INTRODUCTION:
Systemic
therapy with variety of macrolides has been the most common method to treat
skin infections for many years. However, antibiotics given systemically may
cause severe allergic reactions and side effects1. The stratum
corneum of the skin acts as a barrier to the permeation of topically applied
drugs. Therefore, currently available topical preparations are not effective in
delivery of antibiotics deep in to the skin.
Erythromycin
[EM] is a lipophlic macrolide antibiotic with MW 734 Da. It has been widely
used for the dermatological treatment of acne which is characterized by
persistent, recurring reddish blemishes leading to serious painful inflammatory
conditions, if neglected. EM is highly unstable in aqueous system and
undergoes rapid degradation in alkaline as well as acidic conditions. The
alkaline hydrolysis of EM produces pseudo erythromycin enol ether. The major
degradation product of acidic hydrolysis is enol ether.2-4 The
stability problem of EM necessitates use of extempore preparations.
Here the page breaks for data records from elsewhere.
-- ==== Sys2Proof/Machine/Links.lean ====
section
/-! DEFINITION. Links (06, 11): receive windows and link instructions 0x60 to 0x65, groups and their sealing, streams, sequencing,
acknowledgement and retransmission, delivery at the receiver, and transcryption under the hop key. -/
namespace Sys2Proof.Machine

/-! ## The link unit's records -/

/-- Change the link unit. -/
def modLinks (s : State) (f : Links → Links) : State := { s with links := f s.links }
/-- The registers of link port `i`. -/
def lportOf (s : State) (i : Nat) : LPort := mget LPort.reset s.links.ports i
/-- Change them. -/
def modLport (s : State) (i : Nat) (f : LPort → LPort) : State := modLinks s fun l => { l with ports := mmod LPort.reset l.ports i f }
/-- A link key identifier. -/
def lkeyOf (s : State) (k : Nat) : LinkKey := mget LinkKey.zero s.ks.links k
/-- Change it. -/
def modLkey (s : State) (k : Nat) (f : LinkKey → LinkKey) : State :=
  { s with ks := { s.ks with links := mmod LinkKey.zero s.ks.links k f } }

/-- A port that starts frames (R364, R523, R525). -/
def lportUsable (s : State) (i : Nat) : Bool :=
  i < s.cfg.linkPorts && (lportOf s i).up && !(s.fc.linkFenced.contains i) && !(unitSafe s 3 i)

/-- The slice that holds link key identifier `k` (R39). -/
def lkeySlice (s : State) (k : Nat) : Option Nat :=
  (List.range 16).find? fun n =>
    let d := descOf s n
    (sliceOf s n).state ≠ .free && dLkeyBase d ≤ k && k < dLkeyBase d + dLkeyCount d

/-- The valid route to an endpoint (R363). -/
def routeTo (s : State) (dest : Nat) : Option Route :=
  (s.links.routes.find? fun r => r.2.valid && r.2.dest = dest).map (·.2)

/-- The port of the next group: of the route's ports that belong to the slice of LKEY and are usable, in rotation (R364). -/
def choosePort (s : State) (r : Route) (lkey last : Nat) : Option Nat :=
  let links := (lkeySlice s lkey).elim 0 fun n => dLinks (descOf s n)
  let ok := (List.range 18).filter fun i => r.ports / 2 ^ i % 2 = 1 && links / 2 ^ i % 2 = 1 && lportUsable s i
  match ok.find? (last < ·) with
  | some i => some i
  | none => ok.head?

/-- FCLK counted: two for each PCLK (R562). -/
def fclkNow (s : State) : Nat := 2 * s.pclk

/-! ## Streams (R349, R353) -/

/-- The transmit stream to an endpoint under an LKEY. -/
def txOf (s : State) (dest lkey : Nat) : Option TxStream := s.links.tx.find? fun t => t.dest = dest && t.lkey = lkey
/-- Change a transmit stream. -/
def modTx (s : State) (dest lkey : Nat) (f : TxStream → TxStream) : State :=
  modLinks s fun l => { l with tx := l.tx.map fun t => if t.dest = dest && t.lkey = lkey then f t else t }
/-- The receive stream of an endpoint under an LKEY. -/
def rxOf (s : State) (src lkey : Nat) : Option RxStream := s.links.rx.find? fun t => t.src = src && t.lkey = lkey
/-- Change a receive stream. -/
def modRx (s : State) (src lkey : Nat) (f : RxStream → RxStream) : State :=
  modLinks s fun l => { l with rx := l.rx.map fun t => if t.src = src && t.lkey = lkey then f t else t }

/-- Live stream entries. -/
def streamCount (s : State) : Nat := s.links.tx.length + s.links.rx.length
/-- A group dropped or refused for a full table (R349). -/
def countFull (s : State) : State := modLinks s fun l => { l with full := satAdd 65535 l.full 1 }

/-- Make sure a transmit stream exists; false where the table is full. -/
def needTx (s : State) (dest lkey : Nat) : State × Bool :=
  if (txOf s dest lkey).isSome then (s, true)
  else if 4096 ≤ streamCount s then (countFull s, false)
  else (modLinks s fun l => { l with tx := l.tx ++ [⟨dest, lkey, 1, [], [], 0, false, 18⟩] }, true)

/-- Make sure a receive stream exists; false where the table is full. -/
def needRx (s : State) (src lkey port : Nat) : State × Bool :=
  if (rxOf s src lkey).isSome then (s, true)
  else if 4096 ≤ streamCount s then (countFull s, false)
  else (modLinks s fun l => { l with rx := l.rx ++ [⟨src, lkey, 0, [], [], false, port⟩] }, true)

/-- Give an asynchronous operation its error: it completes with it (R218). -/
def opError (s : State) (id code : Nat) : State :=
  { s with asyncs := s.asyncs.map fun a => if a.id = id && a.err.isNone then { a with err := some code } else a }

/-- Note an error of a part of an operation whose other parts go on (R646). -/
def opSoft (s : State) (id code : Nat) : State :=
  { s with asyncs := s.asyncs.map fun a => if a.id = id && a.soft.isNone then { a with soft := some code } else a }

/-- The link descriptor of an operation. -/
def opLink : AKind → Option LinkDesc
  | .lput l _ _ _ => some (linkOf l)
  | .lputm l _ _ _ _ _ => some (linkOf l)
  | .lred l _ _ _ _ _ => some (linkOf l)
  | .lget l _ _ => some (linkOf l)
  | _ => none

/-- An operation that belongs to the stream to `dest` under `lkey`. -/
def opOn (dest lkey : Nat) (a : AsyncOp) : Bool := (opLink a.kind).elim false fun d => d.dest = dest && d.lkey = lkey

/-- Forget the lines on their way to a link engine, and its opened bytes, for the groups that `p` names. -/
def dropStages (s : State) (p : StageKey → Bool) : State :=
  modLinks s fun l => { l with
    stage := l.stage.filter fun x => !(p x.key),
    hops := l.hops.filter fun h => match h.dst with
      | .link _ k _ _ _ => !(p k)
      | .memory _ => true }

/-- A group of a transmit stream to `dest`, or to any endpoint, under `lkey`. -/
def stageOn (dest : Option Nat) (lkey : Nat) : StageKey → Bool
  | .first _ _ => false
  | .again d k _ => dest.getD d = d && k = lkey
  | .reply d k _ _ => dest.getD d = d && k = lkey

/-- Free the streams of a link key identifier (R349, R372): outstanding operations complete with NOT_MAPPED. -/
def freeStreams (s : State) (lkey : Nat) : State :=
  let s := { s with asyncs := s.asyncs.map fun a =>
    if (opLink a.kind).elim false (fun d => d.lkey = lkey) && a.err.isNone then { a with err := some (cADDRESS 1) } else a }
  modLinks (dropStages s (stageOn none lkey)) fun l => { l with
    tx := l.tx.filter fun t => t.lkey ≠ lkey, rx := l.rx.filter fun t => t.lkey ≠ lkey }

/-- A stream fails (R356). -/
def failStream (s : State) (dest lkey : Nat) : State :=
  let s := modTx (dropStages s (stageOn (some dest) lkey)) dest lkey fun t => { t with failed := true, groups := [], todo := [] }
  let s := reportChanged (modLkey s lkey fun k => { k with failed := true }) (lkeyOf s lkey).slice
  { s with asyncs := s.asyncs.map fun a => if opOn dest lkey a && a.err.isNone then { a with err := some (cADDRESS 1) } else a }

/-! ## Headers and sealing (R344, R345, R350) -/

/-- What the transport headers of a group hold besides FIDX, FCNT, SPORT, NCOUNT and FLEN. -/
structure GHead where
  ty : Nat
  op : Nat
  dest : Nat
  src : Nat
  lkey : Nat
  red : Nat
  seq : Nat
  rwin : Nat
  tag : Nat
  roff : Nat
  oplen : Nat
  gidx : Nat
  deriving DecidableEq, Repr

/-- A transport header (R345). -/
def headBytes (h : GHead) (fidx fcnt sport ncount flen : Nat) : List Byte :=
  leBytes 1 (16 + h.ty) ++ leBytes 1 (16 * h.op + 4 * fidx + (fcnt - 1)) ++ leBytes 2 h.dest ++ leBytes 2 h.src ++ leBytes 1 h.lkey ++
  leBytes 1 (32 * h.red + sport) ++ leBytes 6 h.seq ++ leBytes 2 h.rwin ++ leBytes 6 ncount ++ leBytes 2 flen ++
  leBytes 8 (h.tag * 2 ^ 52 + h.roff) ++ leBytes 4 h.oplen ++ leBytes 4 h.gidx ++ List.replicate 8 0

/-- The IV of a group (R350): SRC, SPORT, three zero bytes, NCOUNT. -/
def groupIv (src sport ncount : Nat) : BitVec 96 := BitVec.ofNat 96 (src * 2 ^ 80 + sport * 2 ^ 72 + ncount % 2 ^ 48)

/-- Frames of a group: FIDX, offset and bytes of each (R347). -/
def frameCuts (n : Nat) : List (Nat × Nat × Nat) :=
  (List.range (max 1 (ceilDiv n 4096))).map fun f => (f, 4096 * f, min 4096 (n - 4096 * f))

/-- Seal a group and hand its frames to the MAC of `port` (R343, R344, R350, R351). -/
def emitGroup (s : State) (port : Nat) (dmac : Nat) (h : GHead) (data : List Byte) : State :=
  let k := lkeyOf s h.lkey
  match k.tx with
  | none => s
  | some key =>
    let nc := mget 1 k.ncount port
    let uses := satAdd (2 ^ 45 - 1) k.uses 1
    let s := modLkey s h.lkey fun k =>
      { k with ncount := mset 1 k.ncount port (nc + 1), uses := uses, budget := k.budget || 2 ^ 44 ≤ uses }
    let s := if k.budget || uses < 2 ^ 44 then s else reportChanged s k.slice
    let cuts := frameCuts data.length
    let heads := cuts.map fun c => headBytes h c.1 cuts.length port nc c.2.2
    let (ct, tag) := gcmSeal key (groupIv h.src port nc) heads.flatten data
    let mac := beBytes 6 (BitVec.ofNat 48 dmac) ++ beBytes 6 (BitVec.ofNat 48 (lportOf s port).smac) ++
      beBytes 2 (BitVec.ofNat 16 s.links.etype)
    (cuts.zip heads).foldl (fun t c =>
      emit t (.frame port (mac ++ c.2 ++ (ct.drop c.1.2.1).take c.1.2.2 ++
        (if c.1.1 + 1 = cuts.length then bytesOfBlock tag else [])))) s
Attempts
have been made to improve the stability of EM by formulating hydrogels5
and lotions6.
These
dermal vehicles require the use of penetration enhancers and have limited
stability against temperature, moisture and microbial contamination. Therefore,
it is desirable to develop topical vehicle system having better stability that
does not require the use of chemical enhancers to facilitate drug permeation
through the skin. In recent years, interest in organogels has been increased
dramatically with the discovery and synthesis of very large numbers of diverse
molecules that gel a range of organic solvents at low concentrations.7
Lecithin, the natural bio-friendly molecules are ubiquitous phospholipids that accounts for more than 50 %
of the lipid matrix of biological membranes.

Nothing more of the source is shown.